Nvidia’s introduction of its BlueField-4 STX reference architecture is perhaps one of the more under-appreciated announcements coming out of GTC 2026. While much of the attention remains focused on GPUs, LPUs, and NemoClaws for safety, STX signals a significant structural evolution in that Nvidia is extending its control deeper into the AI infrastructure stack – this time into storage.
As AI shifts from training to inference and GPU performance continues to progress at unprecedented levels, new bottlenecks and challenges emerge beyond compute. Balancing system performance and addressing cost pressures is increasingly a priority for Nvidia as memory constraints, data movement inefficiencies, and the absolute cost of serving tokens at scale become more pressing. In our view, Nvidia’s STX architecture is a direct response to these pressures, effectively redefining storage as an active player in the AI pipeline.

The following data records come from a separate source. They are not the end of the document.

-- ==== Sys2Proof/Machine/PageReq.lean ====
section
/-! DEFINITION. Page-request groups: written to a port's request ring, answered through its response ring, and what an
answer does to the party that waits (R316 to R319, R40, R344). -/

namespace Sys2Proof.Machine

/-! ### Who waits -/

/-- The party of a group still waits for its answer. -/
def State.partyWaits (s : State) (g : PageGroup) : Bool :=
  match g.party with
  | .warp i => (s.warp? i).any fun w => match w.hold with | some h => h.why == .page g.num | none => false
  | .copy id lane => s.copies.any fun c => c.id == id && c.lanes.any fun x => x.lane == lane && x.paused == some g.num
  | .truss id => s.bays.any fun (_, b) => b.ops.any fun o => o.id == id && o.paused == some g.num
  | .ft id => s.ftops.any fun o => o.id == id && o.paused == some g.num
  | .dep id => s.deps.any fun d => d.id == id && d.paused == some g.num
  | .job op => s.dies.any fun (_, d) => d.jobs.any fun j => j.opId == op && j.phase == .paused
  | .build p => (s.progObj p).any fun o => o.wait == some g.num
  | .relaunch fid => (s.frame? fid).any fun f => f.wait == some g.num
  | .queue q out => (s.queueObj q).any fun o => (if out then o.outWait else o.inWait) == some g.num

/-! ### What an answer does (R318, R319) -/

/-- The error a refused page gives work in flight. -/
def PageGroup.err (g : PageGroup) : Nat × Nat := (Cause.pageAbsent.code, g.val)

/-- A warp's answer: the instruction issues again, or raises PAGE_ABSENT. -/
def answerWarp (s : State) (g : PageGroup) (i : WarpId) (ok : Bool) : State :=
  match s.frame? i.fid with
  | none => s
  | some f =>
    match f.warp? i.idx, s.launch? f.lid with
    | some w, some l =>
      match w.hold with
      | none => s
      | some h =>
        let s := s.setWarp i.fid { w with hold := none }
        if ok then s
        else
          let len := lenBytes (s.rd ((Region.text (s.textLaunch l w).lid).at h.pc) 1 % 4)
          takeTrap s i.fid i.idx h.lanes h.pc len .pageAbsent g.val (some g.lane)
    | _, _ => s

/-- A refused collective: every member's operation ends with the error (R319). -/
def failCollective (s : State) (fid : Nat) (k : Nat × Nat) (err : Nat × Nat) : State :=
  let lane (x : CopyLane) : CopyLane := { x with fin := true, paused := none, err := x.err.orElse fun _ => some err }
  let one (c : CopyOp) : CopyOp := if c.fid = fid && c.coll = some k then { c with err := some err, dep := none, lanes := c.lanes.map lane } else c
  finishCollective { s with copies := s.copies.map one } fid k

/-- A copy lane's answer. -/
def answerCopy (s : State) (g : PageGroup) (id lane : Nat) (ok : Bool) : State :=
  if ok then s.setCopyLane id lane fun x => { x with paused := none }
  else
    match s.copies.find? fun c => c.id == id with
    | none => s
    | some c => match c.coll with
      | some k => failCollective s c.fid k g.err
      | none => laneDone s id lane (some g.err)

/-- A Truss operation's answer: it goes on at its row, or stops there (R132). -/
def answerTruss (s : State) (g : PageGroup) (id : Nat) (ok : Bool) : State :=
  let one (o : TrussOp) : TrussOp :=
    if o.id ≠ id then o
    else if ok then { o with paused := none }
    else { o.faulted .pageAbsent g.val o.row with paused := none, busy := false }
  let bay (b : Bay) : Bay := { b with entries := b.entries.map fun x => { x with ops := x.ops.map one } }
  match s.bays.find? fun (_, b) => b.ops.any fun o => o.id == id with
  | none => s
  | some (n, b) =>
    let s := s.setBay n (bay b)
    match (bay b).ops.find? fun o => o.id == id with
    | some o => s.noteTrussFault o
    | none => s

/-- An `FTLOAD`'s answer. -/
def answerFt (s : State) (g : PageGroup) (id : Nat) (ok : Bool) : State :=
  match s.ftops.find? fun o => o.id == id with
  | none => s
  | some o =>
    if ok then { s with ftops := modifyFirst (fun p => p.id == id) (fun p => { p with paused := none }) s.ftops }
    else s.ftDone o (some g.err)

/-- A decrement's answer (R319). -/
def answerDep (s : State) (g : PageGroup) (id : Nat) (ok : Bool) : State :=
  match s.deps.find? fun d => d.id == id with
  | none => s
  | some d =>
    if ok then { s with deps := modifyFirst (fun x => x.id == id) (fun x => { x with paused := none }) s.deps }
    else depDone s d (some g.err)

/-- An engine job's answer: it goes on at once with the access that paused, which fails if refused. -/
def answerJob (s : State) (g : PageGroup) (op : Nat) (ok : Bool) : State :=
  match s.dies.find? fun (_, d) => d.jobs.any fun j => j.opId == op with
  | none => s
  | some (n, d) => match d.jobs.find? fun j => j.opId == op with
    | none => s
    | some j => advanceJob s n { j with deny := if ok then none else some g.val }

def State.setProg (s : State) (i : Nat) (o : ProgObj) : State :=
  { s with scribe := { s.scribe with progs := sset none i (some o) s.scribe.progs } }

def State.setQueue (s : State) (i : Nat) (o : QueueObj) : State :=
  { s with scribe := { s.scribe with queues := sset none i (some o) s.scribe.queues } }

/-- An answer: the group is over, and a party that still waits resumes or fails. -/
def answer (s : State) (g : PageGroup) (ok : Bool) : State :=
  let waits := s.partyWaits g
  let s := { s with pages := s.pages.filter fun p => p.num != g.num }
  if !waits then s
  else match g.party with
    | .warp i => answerWarp s g i ok
    | .copy id lane => answerCopy s g id lane ok
    | .truss id => answerTruss s g id ok
    | .ft id => answerFt s g id ok
    | .dep id => answerDep s g id ok
    | .job op => answerJob s g op ok
    | .build p => match s.progObj p with
      | some o => s.setProg p { o with wait := none, deny := !ok }
      | none => s
    | .relaunch fid => match s.frame? fid with
      | some f => s.setFrame { f with wait := none, deny := !ok }
      | none => s
    | .queue q out => match s.queueObj q with
      | some o =>
        let deny := if ok then none else some g.val
        s.setQueue q (if out then { o with outWait := none, outDeny := deny } else { o with inWait := none, inDeny := deny })
      | none => s

/-! ### Sending (R316, R317) -/

/-- The control block and entry count of a port's request ring. -/
def Port.request (p : Port) : Nat × Nat := (64 * bits p.prbase.toNat 63 6, p.prn.toNat % 2 ^ 17)

/-- One record (Table 17.3). -/
def pageRecord (g : PageGroup) (id asid vmid idx : Nat) (last : Bool) (r : Nat × Bool × Bool × Bool × Nat × Nat) : List Byte :=
  let (page, write, st2, job, lane, pc) := r
  recordOf 32 [(0, 8, page), (8, 4, id), (12, 2, g.ctx), (14, 1, idx),
    (15, 1, natOf write + 2 * natOf st2 + 4 * natOf last + 8 * natOf job), (16, 2, asid), (18, 2, vmid), (20, 1, lane), (24, 4, pc)]

/-- A group's records written at consecutive entries. -/
def writeRecords (s : State) (base n prod : Nat) : List (List Byte) → State
  | [] => s
  | r :: rs => writeRecords (s.setMem (writeBytes s.mem (base + 64 + 32 * (prod % n)) r)) base n (prod + 1) rs

/-- A group written to the ring of a port; none while the ring lacks room. -/
def sendGroup (s : State) (p : Nat) (g : PageGroup) : Option State :=
  let x := s.port p
  let (base, n) := x.request
  let prod := s.rd base 8
  let cons := s.rd (base + 8) 8
  if n < (prod + 2 ^ 64 - cons) % 2 ^ 64 + g.recs.length then none
  else
    let c := (s.ctxObj g.ctx).getD {}
    let id := (x.groups + 1) % 2 ^ 32
    let recs := g.recs.mapIdx fun i r => pageRecord g id c.asid (if c.two then c.vmid else 0) i (i + 1 == g.recs.length) r
    let s := writeRecords s base n prod recs
    let s := s.wr base 8 ((prod + g.recs.length) % 2 ^ 64)
    let s := s.setPort p { x with groups := x.groups + 1 }
    some { s with pages := modifyFirst (fun q => q.num == g.num) (fun q => { q with phase := .sent, port := p, group := id }) s.pages }

/-- The oldest group still to be written. -/
def State.nextGroup (s : State) : Option PageGroup := s.pages.find? fun g => g.phase == .toSend

/-- `PAGE_REQUEST_SEND` (R316): the oldest group is written whole; without an enabled ring its party acts as on STATUS 1;
a group whose party waits no more is dropped. -/
def execPageRequestSend (s : State) : Res :=
  match s.nextGroup with
  | none => .next s
  | some g =>
    if !s.partyWaits g then .next { s with pages := s.pages.filter fun p => p.num != g.num }
    else match s.requestPort with
      | none => .next (answer s g false)
      | some p => .next ((sendGroup s p g).getD s)

/-! ### Responses (R316, R318, Table 17.4) -/

/-- One response taken: a group of the port that waits for it is answered, retried or refused. -/
def takeResponse (s : State) (port a : Nat) : State :=
  let group := s.rd a 4
  let ctx := s.rd (a + 4) 2
  let status := s.rd (a + 6) 1
  if s.rd (a + 7) 9 ≠ 0 then s
  else match s.pages.find? fun g => g.phase == .sent && g.port == port && g.group == group && g.ctx == ctx with
    | none => s
    | some g =>
      if status = 2 then
        { s with pages := modifyFirst (fun q => q.num == g.num) (fun q => { q with phase := .retry (s.now + 1800) }) s.pages }
      else answer s g (status == 0)

/-- Responses from a sequence on. -/
def takeResponses (port base n : Nat) : Nat → Nat → State → State
  | 0, _, s => s
  | k + 1, q, s => takeResponses port base n k (q + 1) (takeResponse s port (base + 64 + 16 * (q % n)))

/-- `PAGE_RESPONSE_DOORBELL` (R316): a nonzero 32-bit value makes the device take every response from CONS to PROD. -/
def execPageResponseDoorbell (port : Nat) (value : Nat) (s : State) : Res :=
  let p := s.port port
  let base := 64 * bits p.prsbase.toNat 63 6
  let n := p.prsn.toNat % 2 ^ 17
  if value % 2 ^ 32 = 0 || !bitOf p.prsbase.toNat 0 || n = 0 || s.bootFailed then .next s
  else
    let prod := s.rd base 8
    let cons := s.rd (base + 8) 8
    let k := min n ((prod + 2 ^ 64 - cons) % 2 ^ 64)
    .next ((takeResponses port base n k cons s).wr (base + 8) 8 prod).settleDone

/-- `PAGE_RETRY_DELAY_EXPIRY` (R318): the first group answered with STATUS 2 whose delay is over. -/
def execPageRetryDelayExpiry (s : State) : Res :=
  match s.pages.find? fun g => match g.phase with | .retry t => t ≤ s.now | _ => false with
  | none => .next s
  | some g => .next (answer s g true)

end Sys2Proof.Machine
end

The implications for storage vendors, hyperscalers, neoclouds and end customers are profound in our view, necessitating a new mental model for the role storage plays in the AI value chain. In this special Breaking Analysis we explain our view on what was announced by Nvidia and what it means to the ecosystem and its end customers.

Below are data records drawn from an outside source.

-- ==== Sys2Proof/Machine/Hash.lean ====
section
/-! DEFINITION. The two hashes the control side uses: CRC-32C (R247) and SHA-512 (R40, R300, R336; FIPS 180-4). -/

namespace Sys2Proof.Machine

/-! ### CRC-32C (Table 12.5) -/

/-- One bit of the reflected Castagnoli polynomial. -/
def crcBit (c : BitVec 32) : BitVec 32 := if c.getLsbD 0 then (c >>> 1) ^^^ 0x82F63B78#32 else c >>> 1

/-- `n` bits. -/
def crcBits : Nat → BitVec 32 → BitVec 32
  | 0, c => c
  | n + 1, c => crcBits n (crcBit c)

/-- CRC-32C, reflected, initial and final value all ones. -/
def crc32c (bs : List Byte) : Nat :=
  (bs.foldl (fun c b => crcBits 8 (c ^^^ b.setWidth 32)) 0xFFFFFFFF#32 ^^^ 0xFFFFFFFF#32).toNat

/-! ### SHA-512 (FIPS 180-4) -/

/-- The largest `x` with `x ^ k ≤ m`, its bits decided from bit `n - 1` down. -/
def rootBits (k m : Nat) : Nat → Nat → Nat
  | 0, x => x
  | n + 1, x => rootBits k m n (if (x + 2 ^ n) ^ k ≤ m then x + 2 ^ n else x)

/-- The first 64 bits after the binary point of the k-th root of a number. -/
def rootFraction (k p : Nat) : W64 := BitVec.ofNat 64 (rootBits k (p * 2 ^ (64 * k)) 69 0)

def isPrime (n : Nat) : Bool := 2 ≤ n && (List.range n).all fun d => d < 2 || n % d != 0

/-- The first 80 primes: the last is 409. -/
def shaPrimes : List Nat := (List.range 410).filter isPrime

/-- The 80 round constants: cube roots. The eight initial words: square roots. -/
def shaConsts : List W64 := shaPrimes.map (rootFraction 3)
def shaStart : List W64 := (shaPrimes.take 8).map (rootFraction 2)

/-- The exclusive or of rotations of a word. -/
def spin (x : W64) (ns : List Nat) : W64 := ns.foldl (fun y n => y ^^^ x.rotateRight n) 0

/-- `n` more words of the message schedule; the words so far stand newest first. -/
def shaExtend : Nat → List W64 → List W64
  | 0, ws => ws
  | n + 1, ws =>
    let at_ (i : Nat) : W64 := ws.getD i 0
    let new := at_ 15 + at_ 6 + (spin (at_ 14) [1, 8] ^^^ (at_ 14 >>> 7)) + (spin (at_ 1) [19, 61] ^^^ (at_ 1 >>> 6))
    shaExtend n (new :: ws)

/-- The two registers of four words each, newest first, that the rounds shift along. -/
structure ShaPair where
  up : List W64
  low : List W64
  deriving DecidableEq, Repr

/-- A round with its constant and its word of the schedule added already: the low register chooses, the upper one votes. -/
def ShaPair.turn (r : ShaPair) (kw : W64) : ShaPair :=
  let u (i : Nat) : W64 := r.up.getD i 0
  let l (i : Nat) : W64 := r.low.getD i 0
  let pick := l 2 ^^^ (l 0 &&& (l 1 ^^^ l 2))
  let vote := (u 0 &&& u 1) ||| (u 2 &&& (u 0 ||| u 1))
  let t := kw + l 3 + pick + spin (l 0) [14, 18, 41]
  { up := (t + vote + spin (u 0) [28, 34, 39]) :: r.up.take 3, low := (t + u 3) :: r.low.take 3 }

/-- A big-endian word of eight bytes. -/
def beWord (bs : List Byte) : W64 := BitVec.ofNat 64 (ofLe bs.reverse)

/-- One 128-byte block folded into the hash value. -/
def shaBlock (hash : List W64) (bs : List Byte) : List W64 :=
  let ws := shaExtend 64 ((List.range 16).map fun i => beWord ((bs.drop (8 * i)).take 8)).reverse
  let r := (List.zipWith (· + ·) shaConsts ws.reverse).foldl ShaPair.turn ⟨hash.take 4, hash.drop 4⟩
  List.zipWith (· + ·) hash (r.up ++ r.low)

/-- A message with its padding and its length in bits, a multiple of 128 bytes. -/
def shaPadded (bs : List Byte) : List Byte :=
  let used := bs.length + 17
  bs ++ 0x80#8 :: List.replicate ((used + 127) / 128 * 128 - used) 0 ++ (leBytes 16 (8 * bs.length)).reverse

/-- The 64 bytes of the digest. -/
def sha512Bytes (bs : List Byte) : List Byte :=
  let m := shaPadded bs
  let hash := (List.range (m.length / 128)).foldl (fun h i => shaBlock h ((m.drop (128 * i)).take 128)) shaStart
  hash.flatMap fun w => (leBytes 8 w.toNat).reverse

/-- The digest as the number its 64 bytes are in memory (R7). -/
def sha512 (bs : List Byte) : BitVec 512 := BitVec.ofNat 512 (ofLe (sha512Bytes bs))

end Sys2Proof.Machine
end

Nvidia has announced a new blueprint for AI storage
STX is a reference architecture that defines how storage systems should be built for AI-native workloads. It brings together four key components:
- BlueField-4 DPUs to offload data movement and storage management tasks from the CPU
- ConnectX-9 SuperNICs and Spectrum-X Ethernet to enable RDMA and bypass traditional CPU and OS bottlenecks
- A redesigned data path that moves data directly between storage and GPUs at low latency
- CMX, a rack-scale implementation optimized specifically for key-value (KV) cache storage
Nvidia is reinventing the AI storage stack by offloading data movement with BlueField DPUs, bypassing CPUs with direct memory access and optimizing the way it handles KV cache. By doing so it can push data through the system much faster. Nvidia is claiming up to 5x improvement in token processing performance and 4x gains in energy efficiency, driven largely by eliminating inefficiencies in the data path and optimizing for AI-specific workloads.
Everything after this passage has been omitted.